Fallout from Eddie Jones exit contributes to RFU costs rising by £4.7m

Eddie Jones
Eddie Jones severance package is believed to be the single biggest contributor to the RFU’s £900,000 of staff restructuring costs. Photograph: Mike Egerton/PA

The Rugby Football Union’s decision to sack Eddie Jones and replace him with Steve Borthwick contributed to increased England costs of nearly £5m, according to the organisation’s annual report for the year ending June 2023.

Jones was sacked in December 2022 after a disappointing autumn campaign, with Borthwick taking over later that month. The RFU chose not to put Jones on gardening leave or insert a noncompete clause in his contract but, according to the annual report, he was awarded “a contractually pre-agreed termination payment”.

The report lists £900,000 in staff restructuring costs, the single biggest contributor to which is believed to be Jones’s severance package.

The restructuring costs are not thought to include the compensation paid to Leicester to secure the release of Borthwick as well as Kevin Sinfield as defence coach last year, which is believed to be around £1m.

The RFU’s report attributed an increase in investment of £4.7m into England men’s and women’s teams, in part, to changing the England men’s coaching team, as well as those associated with the Women’s World Cup, the 2022 autumn campaign and the fact Borthwick’s first World Cup training camp took place in June.

The report also shows that the under-fire chief executive, Bill Sweeney, was given a pay rise to £684,000. Sweeney had to face down a rebellion during the recent World Cup from 30 RFU council members who had signed a resolution challenging his leadership and raising fears over the union’s financial position.

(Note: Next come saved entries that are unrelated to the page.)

/-- Registers of the host block, the mailbox and the gearing unit. -/
def regLow (o : Nat) : Option Reg :=
  if o < 0x40000 then regHq (o / 0x1000) (o % 0x1000)
  else if 0xF0000 ≤ o ∧ o < 0xF8000 then
    (if o % 16 = 0 then some (.msixAddr ((o - 0xF0000) / 16)) else if o % 16 = 8 then some (.msixData ((o - 0xF0000) / 16)) else none)
  else if 0xF8000 ≤ o ∧ o < 0xF8100 then (if o % 8 = 0 then some (.pba ((o - 0xF8000) / 8)) else none)
  else
    match o with
    | 0x40000 => some .hIdent
    | 0x40008 => some .hBar2Base
    | 0x40010 => some .hWinBase
    | 0x100000 => some .mbxCtl
    | 0x200000 => some .gearState
    | 0x200008 => some .gearLoadAddr
    | 0x200010 => some .gearLoadCtl
    | 0x200018 => some .gearResult0
    | 0x200020 => some .gearResult1
    | 0x200028 => some (.gearChal 0)
    | 0x200030 => some (.gearChal 1)
    | 0x200038 => some .gearActive
    | _ => none

/-- An array of registers of 8 bytes. -/
def regRow (o n : Nat) (f : Nat → Reg) : Option Reg := if o % 8 = 0 ∧ o / 8 < n then some (f (o / 8)) else none

/-- The domains of Table CLK-1. -/
def clockIds : List Nat :=
  [0, 1, 2, 3, 0x10, 0x11, 0x12, 0x13] ++ (List.range 16).map (0x20 + ·) ++ [0x40] ++ (List.range 8).map (0x50 + ·)
    ++ [0x60, 0x70, 0x80, 0x90]

/-- A register of each domain. -/
def regClk (o : Nat) (f : Nat → Reg) : Option Reg :=
  if o % 8 = 0 ∧ clockIds.contains (o / 8) = true then some (f (o / 8)) else none

/-- Registers of the event block and the cycle counters, from 0x300000. -/
def regEvt (o : Nat) : Option Reg :=
  if o = 0 then some .evrMap
  else if o = 0x40 then some .evtFatal0
  else if o = 0x48 then some .evtFatal1
  else if 0x100 ≤ o ∧ o < 0x200 then
    let r := (o - 0x100) / 0x20
    match o % 0x20 with
    | 0x00 => some (.evrCfg r)
    | 0x08 => some (.evrBase r)
    | 0x10 => some (.evrHead r)
    | 0x18 => some (.evrTail r)
    | _ => none
  else if o = 0xC0000 then some .clkSnapCtl
  else if 0xD0000 ≤ o ∧ o < 0xD8000 then regClk (o - 0xD0000) .clkSnap
  else if 0xE0000 ≤ o ∧ o < 0xE8000 then regClk (o - 0xE0000) .evtDrop
  else if 0xF0000 ≤ o ∧ o < 0xF8000 then regRow (o - 0xF0000) 4096 .clkCount
  else none

/-- Registers of a Peloton tree. -/
def regPel (t o : Nat) : Option Reg :=
  match o with
  | 0x00 => some (.pelTree t)
  | 0x08 => some (.pelRank t)
  | 0x10 => some (.pelDl t)
  | 0x18 => some (.pelDl2 t)
  | 0x20 => some (.pelBtab t)
  | 0x28 => some (.pelHandoff t)
  | 0x30 => some (.pelNote t)
  | _ => if 0x40 ≤ o then regRow (o - 0x40) 7 (.pelCnt t) else none

/-- Registers of Peloton and the step, from 0x400000. -/
def regStep (o : Nat) : Option Reg :=
  if o < 0x8000 then regPel (o / 0x1000) (o % 0x1000)
  else
    match o with
    | 0xF0000 => some .stepCfg
    | 0xF0008 => some .stepStatus
    | 0xF0010 => some .stepCtl
    | 0xF0018 => some .evalLimit
    | 0xF0020 => some .evalDefer
    | 0xF0028 => some .stepTokens
    | _ => none

/-- Registers of the cadence port, from 0x500000. -/
def regCad (o : Nat) : Option Reg :=
  if 0x100 ≤ o ∧ o < 0x140 then
    (if o % 16 = 0 then some (.cadCh0 ((o - 0x100) / 16)) else if o % 16 = 8 then some (.cadCh1 ((o - 0x100) / 16)) else none)
  else if 0x400 ≤ o ∧ o < 0x600 then
    let p := (o - 0x400) / 0x20
    match o % 0x20 with
    | 0x00 => some (.cadPool0 p)
    | 0x08 => some (.cadPool1 p)
    | 0x10 => some (.cadPoolBusy p)
    | 0x18 => some (.cadPoolNext p)
    | _ => none
  else if 0x800 ≤ o then regRow (o - 0x800) 7 .cadCnt
  else
    match o with
    | 0x00 => some .cadCfg
    | 0x08 => some .cadRaster
    | 0x10 => some .cadStatus
    | 0x18 => some .cadFbase
    | 0x20 => some .cadCtl
    | 0x200 => some .cadSubmit
    | 0x208 => some .cadCommit
    | _ => none

/-- Registers of the links, from 0x600000. -/
def regLnk (o : Nat) : Option Reg :=
  if o < 0x8000 then
    let p := o / 0x1000
    match o % 0x1000 with
    | 0x00 => some (.lnkCfg p)
    | 0x08 => some (.lnkStatus p)
    | 0x10 => some (.lnkCtl p)
    | x => if 0x40 ≤ x then regRow (x - 0x40) 6 (.lnkCnt p) else none
  else if o = 0x8000 then some .lnkGlobal
  else if 0x10000 ≤ o ∧ o < 0x12000 then regRow (o - 0x10000) 1024 .lnkRoute
  else if 0x12000 ≤ o ∧ o < 0x12100 then
    (if o % 16 = 0 then some (.lnkExp0 ((o - 0x12000) / 16)) else if o % 16 = 8 then some (.lnkExp1 ((o - 0x12000) / 16)) else none)
  else none

/-- Registers of a Stream Engine with `n` contexts from ID `x0`. -/
def regSe (e n x0 o : Nat) : Option Reg :=
  if 0x1000 ≤ o ∧ o < 0x1000 + n * 0x20 then
    let x := x0 + (o - 0x1000) / 0x20
    match o % 0x20 with
    | 0x00 => some (.seHead x)
    | 0x08 => some (.seCtl x)
    | 0x10 => some (.seStatus x)
    | 0x18 => some (.seDone x)
    | _ => none
  else
    match o with
    | 0x00 => some (.seCfg e)
    | 0x08 => some (.seFloor e)
    | 0x10 => some (.seSlots e)
    | 0x18 => some (.seCancelDropped e)
    | 0x20 => some (.seOverrun e)
    | 0x28 => some (.seBankhold e)
    | _ => none

/-- Registers of the hub Bell, the filters, the hub engines and power, from 0x700000. -/
def regHub (o : Nat) : Option Reg :=
  if o < 0x800 then regRow o 256 .hubBellCfg
  else if o = 0x800 then some .hubBellSet
  else if 0x900 ≤ o ∧ o < 0x920 then regRow (o - 0x900) 4 .gfCtl
  else if 0x940 ≤ o ∧ o < 0x950 then regRow (o - 0x940) 2 .gfDiv
  else if 0x40000 ≤ o ∧ o < 0x80000 then
    regSe (32 + (o - 0x40000) / 0x10000) 128 (10240 + (o - 0x40000) / 0x10000 * 128) (o % 0x10000)
  else if o = 0x80000 then some (.xlatInv 4)
  else if 0xC0020 ≤ o ∧ o < 0xC0040 then regRow (o - 0xC0020) 4 .pwrDie
  else
    match o with
    | 0xC0000 => some .pwrDom0
    | 0xC0008 => some .pwrDom1
    | 0xC0010 => some .pwrInput
    | 0xC0040 => some .pwrHub
    | 0xC0048 => some .pwrCause
    | _ => none

/-- Registers of a die's memory system. -/
def regMem (d o : Nat) : Option Reg :=
  if o < 0x20 then regRow o 4 .memRegion
  else if o = 0x20 then some .memCfg
  else if o = 0x28 then some (.poolCfg d)
  else if 0x40 ≤ o ∧ o < 0x60 then regRow (o - 0x40) 4 .partRoot
  else if o = 0x60 then some (.xlatInv d)
  else if 0x1000 ≤ o ∧ o < 0x1400 then
    let g := d * 4 + (o - 0x1000) / 0x100
    let x := o % 0x100
    if x < 0x20 then regRow x 4 (.memBkt g) else if 0x40 ≤ x then regRow (x - 0x40) 3 (.memErr g) else none
  else none

/-- Registers of a die: engines, memory and sequence table. -/
def regDie (d o : Nat) : Option Reg :=
  if 0x100000 ≤ o ∧ o < 0x180000 then
    let e := d * 8 + (o - 0x100000) / 0x10000
    regSe e 320 (e * 320) (o % 0x10000)
  else if 0x200000 ≤ o ∧ o < 0x202000 then regMem d (o - 0x200000)
  else if 0x300000 ≤ o ∧ o < 0x301000 then
    let e := d * 256 + (o - 0x300000) / 16
    if o % 16 = 0 then some (.seqEntry e) else if o % 16 = 8 then some (.seqBase e) else none
  else none

/-- Registers of a core. -/
def regCore (c o : Nat) : Option Reg :=
  if 0x10 ≤ o ∧ o < 0x30 then regRow (o - 0x10) 4 (.cacheMask c)
  else if o = 0x30 then some (.cacheLfsr c)
  else if o = 0x38 then some (.issueFloor c)
  else if 0x40 ≤ o ∧ o < 0x80 then
    (if o % 16 = 0 then some (.tmrCount c ((o - 0x40) / 16)) else if o % 16 = 8 then some (.tmrCtl c ((o - 0x40) / 16)) else none)
  else if 0x100 ≤ o ∧ o < 0x300 then
    let t := c * 16 + (o - 0x100) / 0x20
    match o % 0x20 with
    | 0x00 => some (.thrStatus t)
    | 0x08 => some (.thrCtl t)
    | 0x10 => some (.thrPc t)
    | 0x18 => some (.thrYield t)
    | _ => none
  else if 0x400 ≤ o ∧ o < 0x500 then
    let t := c * 16 + (o - 0x400) / 16
    if o % 16 = 0 then some (.thrAflags t) else if o % 16 = 8 then some (.thrAtrap t) else none
  else if 0x800 ≤ o ∧ o < 0xA00 then regRow (o - 0x800) 64 (.bellCfg c)
  else if 0xA00 ≤ o ∧ o < 0xC00 then regRow (o - 0xA00) 64 (.bellVec c)
  else if 0x1000 ≤ o ∧ o < 0x1100 then regRow (o - 0x1000) 32 (.tileAttr c)
  else if 0x1240 ≤ o ∧ o < 0x1280 then
    regRow (o % 0x20) 3 (.arrCnt c ((o - 0x1240) / 0x20))
  else if 0x1400 ≤ o ∧ o < 0x1480 then regRow (o - 0x1400) 16 (fun i => .xlatReason (c * 16 + i))
  else
    match o with
    | 0xC00 => some (.bellPend c)
    | 0xC08 => some (.bellSet c)
    | 0xC10 => some (.bellCtl c)
    | 0xC18 => some (.bellSpurVec c)
    | 0x1100 => some (.accOwn c)
    | 0x1108 => some (.tilePwr c)
    | 0x1110 => some (.tileLatchHit c)
    | 0x1200 => some (.arrStatus c)
    | _ => none

/-- The register at a BAR0 offset, `none` at an unoccupied one (R11, R291). -/
def regAt (o : Nat) : Option Reg :=
  if o < 0x300000 then regLow o
  else if o < 0x400000 then regEvt (o - 0x300000)
  else if o < 0x500000 then regStep (o - 0x400000)
  else if o < 0x600000 then regCad (o - 0x500000)
  else if o < 0x700000 then regLnk (o - 0x600000)
  else if o < 0x800000 then regHub (o - 0x700000)
  else if o < 0x1800000 then regDie ((o - 0x800000) / 0x400000) ((o - 0x800000) % 0x400000)
  else if 0x2000000 ≤ o ∧ o < 0x2000000 + 288 * 0x10000 then regCore ((o - 0x2000000) / 0x10000) (o % 0x10000)
  else none

/-! ### Reads (R12, R14) -/

/-- State codes (Tables CAD-2, LNK-7; GEAR_STATE). -/
def Genlock.code : Genlock → Nat
  | .off => 0
  | .acquire => 1
  | .locked => 2
  | .flywheel => 3
  | .holdover => 4
def PortState.code : PortState → Nat
  | .disabled => 0
  | .training => 1
  | .up => 2
  | .degraded => 3
  | .down => 4
def GState.code : GState → Nat
  | .noImage => 0
  | .validating => 1
  | .waiting => 2
  | .applying => 3
  | .active => 4

/-- A word of fields: values with their lowest bits. -/
def wordOf (l : List (Nat × Nat)) : Word := BitVec.ofNat 64 (l.map (fun p => p.1 * 2 ^ p.2)).sum

/-- THR_STATUS (R44, R49): the wait conditions are those of the state, with the next instruction as memory holds it. -/
def State.thrStatus (s : State) (t : Nat) : Word :=
  let th := s.thr t
  if th.st = .unallotted then 0
  else
    let run := decide (th.st = .running)
    let w := s.waitBits t
    wordOf [(if run && decide (w ≠ 0) then 3 else th.st.code, 0), (b2n (decide ((s.core (coreOf t)).bell.ithr = t % 16)), 4),
      (th.pass.code, 5), (th.cls.code, 8), (if run then w else 0, 10)]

It was the latest in a string of setbacks in the past 12 months including the demises of Wasps, Worcester, London Irish and Jersey Reds, the shambolic handling of the tackle height rule changes and the refusal of the council to allow him to appoint an independent adviser to oversee governance reforms.

The RFU has also reported a loss to reserves of £6.3m for the year ending June 2023 despite revenues of £221.4m. The union’s chief financial officer, Sue Day, outlines that a profit of £10m would ordinarily be expected at this stage of a World Cup cycle and warns “we are currently forecasting a c.£5m ongoing deficit in our underlying profit/loss to reserves position”.

“Given our strong cash position, we can cope with this in the short term to safeguard levels of rugby investment, but it is unsustainable in the long term,” writes Day. “This is a focus for the year ahead as we work with other key organisations in the system to redress the deficit at an RFU level and across the entire ecosystem of English rugby.”

The rise in revenue from £189.1m the previous year is largely down to the increase in ticket income for a bumper autumn programme and an additional home Six Nations match. The Women’s Six Nations match against France in April, which attracted a world record crowd for a women’s match of nearly 60,000, brought in about £1m in revenue.

“The ticket yield on women’s internationals is currently much lower than the men’s game but is a key area of focus for growing future revenues,” adds Day.